Approfondissement : jurisprudence connexe et évolutions
Cette décision s'inscrit dans une série d'arrêts de la Cour de cassation visant à délimiter le champ d'application du droit de la consommation en matière de cautionnement. Déjà, en 2021, la troisième chambre civile avait jugé que le cautionnement d'un bail d'habitation n'était pas soumis à l'article L. 341-2 du Code de la consommation (Civ. 3e, 11 mars 2021, n° 19-23.456). L'arrêt de 2022 va plus loin en écartant l'ensemble des articles L. 341-1 à L. 341-6.
En sens contraire, la première chambre civile avait appliqué le Code de la consommation à un cautionnement de prêt immobilier (Civ. 1re, 13 janvier 2021, n° 19-17.503). La différence tient à la nature du contrat : le cautionnement d'un prêt n'est pas régi par une loi spéciale équivalente à celle de 1989. Ainsi, la distinction est claire : pour les baux d'habitation, seule la loi de 1989 s'applique ; pour les autres cautionnements, le Code de la consommation reste applicable si la caution est un consommateur.

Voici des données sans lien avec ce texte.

/-- The retriever works on while the plinth saves the core's context, whose copies all run to their end (R174, R339). -/
def State.savingCycle (s : State) (core : Nat) : State :=
  if ((s.ctx (s.ctxOf core)).getD {}).saving && s.ownCycle core 15 && s.heel.freeze == .none then (s.retrieve core).getD s else s

/-- An instruction whose accepted request has been answered comes to its end in its own cycle on a core that does not issue too (R168). -/
def State.endingCycle (s : State) (core : Nat) : State :=
  let slot := (s.core core).cycle % 16
  if s.parkedOn core slot Wait.ending then s.reissue core slot else s

/-- A core that does not issue still counts its cycles while its island is clocked, so that its units end the requests they
have accepted; a freeze that is complete stops them (R152, R168, R383, R386, R405). -/
def State.unitCycle (s : State) (core : Nat) : State :=
  if (s.island (islandOf core)).st == .active && s.heel.freeze != .frozen then ((s.savingCycle core).endingCycle core).endCycle core
  else s

/-- A cycle of a core: slot cycle mod 16 issues, or the retriever works in slot 15; then the allocator, the semaphores, the
links and the count of cycles (R162, R174, R184, R219). -/
def State.coreCycle (s : State) (core : Nat) : Host.Outcome State Fault Refusal :=
  if !s.coreOn core then .next (s.unitCycle core) else
  let slot := (s.core core).cycle % 16
  let o := if slot = 15 then .next ((s.retrieve core).getD (s.vacant core)) else s.ownerCycle core slot
  match o with
  | .next s => .next ((s.allocate core).endCycle core)
  | o => o

/-! ### Steals (R179, R182, R183) -/

/-- A core is a victim for a thief: another core of its context, neither plinth nor fenced (R183), nor held for a save or a move of its
core (DESIGN CHOICE, log entry 58). -/
def State.victim (s : State) (thief v : Nat) : Bool :=
  v != thief && (s.core v).ctx == (s.core thief).ctx && !s.isPlinth v && !(s.core v).fenced && !(s.core v).held

/-- The victims of a level in the order of its attempts (R183); `p` is the pointer of a round-robin level. -/
def victims (thief level p : Nat) : List Nat :=
  let rr := fun (l : List Nat) => (List.range l.length).map fun i => (l[(p + i) % l.length]?).getD 0
  let region := (List.range 528).filter fun v => regionOf v == regionOf thief
  if level = 0 then (List.range 3).map fun i => quadOf thief * 4 + (thief % 4 + 1 + i) % 4
  else if level = 1 then (List.range 4).map fun i => clusterOf thief * 8 + (4 - thief % 8 / 4 * 4) + i
  else if level = 2 then rr (region.filter fun v => clusterOf v != clusterOf thief)
  else if thief < 512 then rr ((List.range 512).filter fun v => regionOf v != regionOf thief) else []

/-- The attempts of one level: the record taken, and how many victims the pointer passes. -/
def State.attempts (s : State) (thief level : Nat) : List Nat → Nat → Nat → Option (Nat × TaskRec × Core) × Nat
  | [], _, passed => (none, passed)
  | _, 0, passed => (none, passed)
  | v :: l, n + 1, passed =>
    if !s.victim thief v then s.attempts thief level l (n + 1) (passed + 1) else
    match (s.core v).stealDeque level with
    | some (r, c) => (some (v, r, c), passed + 1)
    | none => s.attempts thief level l n (passed + 1)

/-- A sweep through the levels (R183): the first success launches its record into the EMPTY slot. -/
def State.sweep (s : State) (thief slot : Nat) : List Nat → State
  | [] => s.updCore thief fun c => { c with backoff := some (c.cycle + 256) }
  | level :: rest =>
    let ptrs := (s.core thief).stealPtrs
    let p := if level = 2 then ptrs.1 else if level = 3 then ptrs.2 else 0
    let vs := victims thief level p
    let (got, passed) := s.attempts thief level vs (if level = 0 then 3 else if level = 1 then 4 else 8) 0
    let p2 := if vs.isEmpty then p else (p + passed) % vs.length
    let s := s.updCore thief fun c =>
      { c with stealPtrs := if level = 2 then (p2, c.stealPtrs.2) else if level = 3 then (c.stealPtrs.1, p2) else c.stealPtrs }
    match got with
    | some (v, r, c) => ((s.setCore v c).spillDeque v).launchTask thief slot r
    | none => s.sweep thief slot rest

/-- A core may sweep (R183). -/
def State.idleThief (s : State) (core : Nat) : Option Nat :=
  let c := s.core core
  if !s.launches core ∨ s.isPlinth core ∨ c.fenced ∨ !c.candidates.isEmpty ∨ c.backoff.isSome then none else c.emptySlot

def execStealSweep (core : Nat) (s : State) : Host.Outcome State Fault Refusal :=
  event "STEAL_SWEEP" ((s.idleThief core).map fun k => s.sweep core k [0, 1, 2, 3])

def execStealBackoffExpiry (core : Nat) (s : State) : Host.Outcome State Fault Refusal :=
  event "STEAL_BACKOFF_EXPIRY" (match (s.core core).backoff with
    | some b => if (s.core core).cycle < b then none else some (s.updCore core fun c => { c with backoff := none })
    | none => none)

/-! ### Evictions (R167-R173) -/

/-- A core can begin an eviction: none is in progress, and its spill region has room (R167). -/
def Core.canEvict (c : Core) : Bool := c.evicting.isNone && decide (c.saved.length < 48)

/-- A core starts evicting a slot (R168). -/
def State.startEvict (s : State) (core slot : Nat) (why : EvictWhy) : State :=
  s.updCore core fun c => { c with evicting := some slot, evictWhy := why }

/-- The better of two candidates for eviction: lower priority, then later launch, then higher core, then higher slot. -/
def evictBetter (a b : Nat × Nat × Thread) : Bool :=
  decide (a.2.2.prio < b.2.2.prio) || (a.2.2.prio == b.2.2.prio && (decide (b.2.2.since < a.2.2.since) ||
    (a.2.2.since == b.2.2.since && (decide (b.1 < a.1) || (a.1 == b.1 && decide (b.2.1 < a.2.1))))))

/-- The candidate the rules of R167 and R172 choose. -/
def evictChoice (l : List (Nat × Nat × Thread)) : Option (Nat × Nat × Thread) :=
  l.foldl (fun b x => match b with
    | none => some x
    | some y => if evictBetter x y then some x else some y) none

/-- The threads of a core that are not pinned. -/
def State.unpinned (s : State) (core : Nat) : List (Nat × Nat × Thread) :=
  ((s.core core).slots.filter fun p => !p.2.pinned).map fun p => (core, p.1, p.2)

/-- The PMC lowers a burst quad's clock by one step (R167, R402). -/
def State.lowerClock (s : State) (quad : Nat) : Option State :=
  if quad < 128 ∧ 500 < s.mhz quad then some { s with clocks := Tab.set s.clocks quad (s.mhz quad - 25) } else none

/-- The candidates of the PMC on a quad that no eviction takes already; one whose head entry waits for an absent page has had
its eviction cancelled (R167, R168). -/
def State.powerCandidates (s : State) (quad : Nat) : List (Nat × Nat × Thread) :=
  (((List.range 4).map fun i => 4 * quad + i).filter fun c => !s.isPlinth c).flatMap fun c =>
    (s.unpinned c).filter fun x => (s.core c).evicting != some x.2.1 && !x.2.2.headAbsent

/-- The PMC evicts the next candidate of a quad, on a core that evicts no other (R167): none while every candidate's core
evicts, and with no candidate or a full spill region it lowers the clock. -/
def State.powerEvict (s : State) (quad : Nat) : Option State :=
  let cands := s.powerCandidates quad
  match evictChoice (cands.filter fun x => (s.core x.1).evicting.isNone) with
  | some (c, k, _) => if (s.core c).canEvict then some (s.startEvict c k .power) else s.lowerClock quad
  | none => if cands.isEmpty then s.lowerClock quad else none

/-- One step of the PMC on a quad over its power limit (R167): it gates vacant cycles, then evicts a thread, then lowers the
clock by a step of 25 MHz (R402). A watch quad's clock is fixed. -/
def State.lowerPower (s : State) (quad : Nat) : Option State :=
  let cores := (List.range 4).map fun i => 4 * quad + i
  if 132 ≤ quad then none
  else if cores.any fun c => !(s.core c).gated then
    some (cores.foldl (fun s c => s.updCore c fun k => { k with gated := true }) s)
  else s.powerEvict quad

def execPmcPowerLimit (quad : Nat) (s : State) : Host.Outcome State Fault Refusal :=
  event "PMC_POWER_LIMIT" (s.lowerPower quad)

/-- Where a core holds the record a slot is reserved for, wherever it has come to stand meanwhile (R172); none once it has been launched
or taken elsewhere. -/
def Core.sourceOf (c : Core) : EvictWhy → Option Source
  | .record r =>
    if c.inbox.contains r then some (.inbox (c.inbox.idxOf r)) else match r with
    | .task t =>
      if c.hits.contains t then some (.hit (c.hits.idxOf t)) else if c.deque.contains t then some (.deque (c.deque.idxOf t)) else none
    | _ => none
  | .resume n elig => if (c.saved.get? n).any (·.eligible == elig) then some (.resume n) else none
  | _ => none

/-- The record a source holds, as the reservation names it. -/
def Core.recordOf (c : Core) : Source → Option EvictWhy
  | .inbox i => (c.inbox[i]?).map .record
  | .hit i => (c.hits[i]?).map fun r => .record (.task r)
  | .deque i => (c.deque[i]?).map fun r => .record (.task r)
  | .resume n => (c.saved.get? n).map fun v => .resume n v.eligible

/-- The save of the slot a core evicts (R168): not before a request that a unit has accepted has completed, nor before the
release at .sys it makes (R260); cancelled when the head of its store buffer waits for a page, and the PMC then takes the
next candidate. A slot reserved for a pre-empting record is filled with it at once (R172). -/
def execEvictSave (core slot : Nat) (s : State) : Host.Outcome State Fault Refusal :=
  event "EVICT_SAVE" (
    let c := s.core core
    if c.evicting ≠ some slot then none else
    let done := fun (s : State) => s.updCore core fun c => { c with evicting := none, evictWhy := .power }
    match s.thread core slot with
    | none => some (done s)
    | some t =>
      if t.headAbsent then some (if c.evictWhy = .power then ((done s).powerEvict (quadOf core)).getD (done s) else done s)
      else if !t.sb.isEmpty ∨ t.outst ≠ 0 ∨ t.hostWrites then none
      else
        let busy := match t.run with
          | .parked w _ _ => w.accepted && !(w.leaves && s.waitsForPage core slot)
          | _ => false
        if busy then none else
        let s1 := done (s.saveThread core slot)
        some (match (s1.core core).sourceOf c.evictWhy with
          | some src => s1.launchFrom core slot src
          | none => s1))

/-- A thread has been parked on a join longer than PEVICT, no slot is EMPTY and a record waits: the longest parked is evicted
(R171). Where the eviction was cancelled, since the head of the store buffer waits for a page, the same thread may be chosen again
(DESIGN CHOICE, log entry 58). -/
def execParkEvictExpiry (core : Nat) (s : State) : Host.Outcome State Fault Refusal :=
  event "PARK_EVICT_EXPIRY" (
    let c := s.core core
    if !c.canEvict ∨ c.emptySlot.isSome ∨ c.candidates.isEmpty then none else
    let age := fun (t : Thread) => (s.time - (((Exec.waitOf t).map (·.2.2.2)).getD t.parkedAt)).toNat
    let l := (s.unpinned core).filter fun x => (match x.2.2.run, Exec.waitOf x.2.2 with
      | .parked _ _ _, some (w, _) => w.isJoin
      | _, _ => false) && decide (s.mgmt.pevict < age x.2.2)
    (l.foldl (fun (b : Option (Nat × Nat × Thread)) x => match b with
      | none => some x
      | some y => if age y.2.2 < age x.2.2 then some x else some y) none).map fun x => s.startEvict core x.2.1 .join)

Cette tendance est stable et devrait se maintenir. Les bailleurs peuvent donc être rassurés : la protection des cautions est réduite pour les baux d'habitation, ce qui sécurise les créances locatives. En revanche, les cautions doivent être plus vigilantes et vérifier scrupuleusement les mentions de l'acte.
En pratique : ce qu'il faut faire
FAQ pratique :
- Puis-je encore me rétracter après avoir signé un cautionnement de bail ? Non, la loi de 1989 ne prévoit pas de délai de rétractation. Vous êtes engagé dès la signature.
- Que faire si l'acte de cautionnement ne mentionne pas le montant du loyer ? Vous pouvez demander la nullité de l'acte sur le fondement de la loi de 1989, car l'article 22-1 exige cette mention.
- Le bailleur peut-il exiger un cautionnement solidaire ? Oui, la loi de 1989 le permet. La caution solidaire permet au bailleur de réclamer directement le paiement à la caution, sans poursuivre d'abord le locataire.
- Quels sont les recours si la caution ne paie pas ? Le bailleur peut saisir le juge des contentieux de la protection pour obtenir un titre exécutoire. Il peut aussi faire pratiquer une saisie sur les biens de la caution.
- Puis-je être caution pour plusieurs baux à la fois ? Oui, mais attention à l'endettement. La caution peut opposer le principe de proportionnalité : si son engagement est manifestement disproportionné par rapport à ses biens et revenus, le juge peut réduire son obligation.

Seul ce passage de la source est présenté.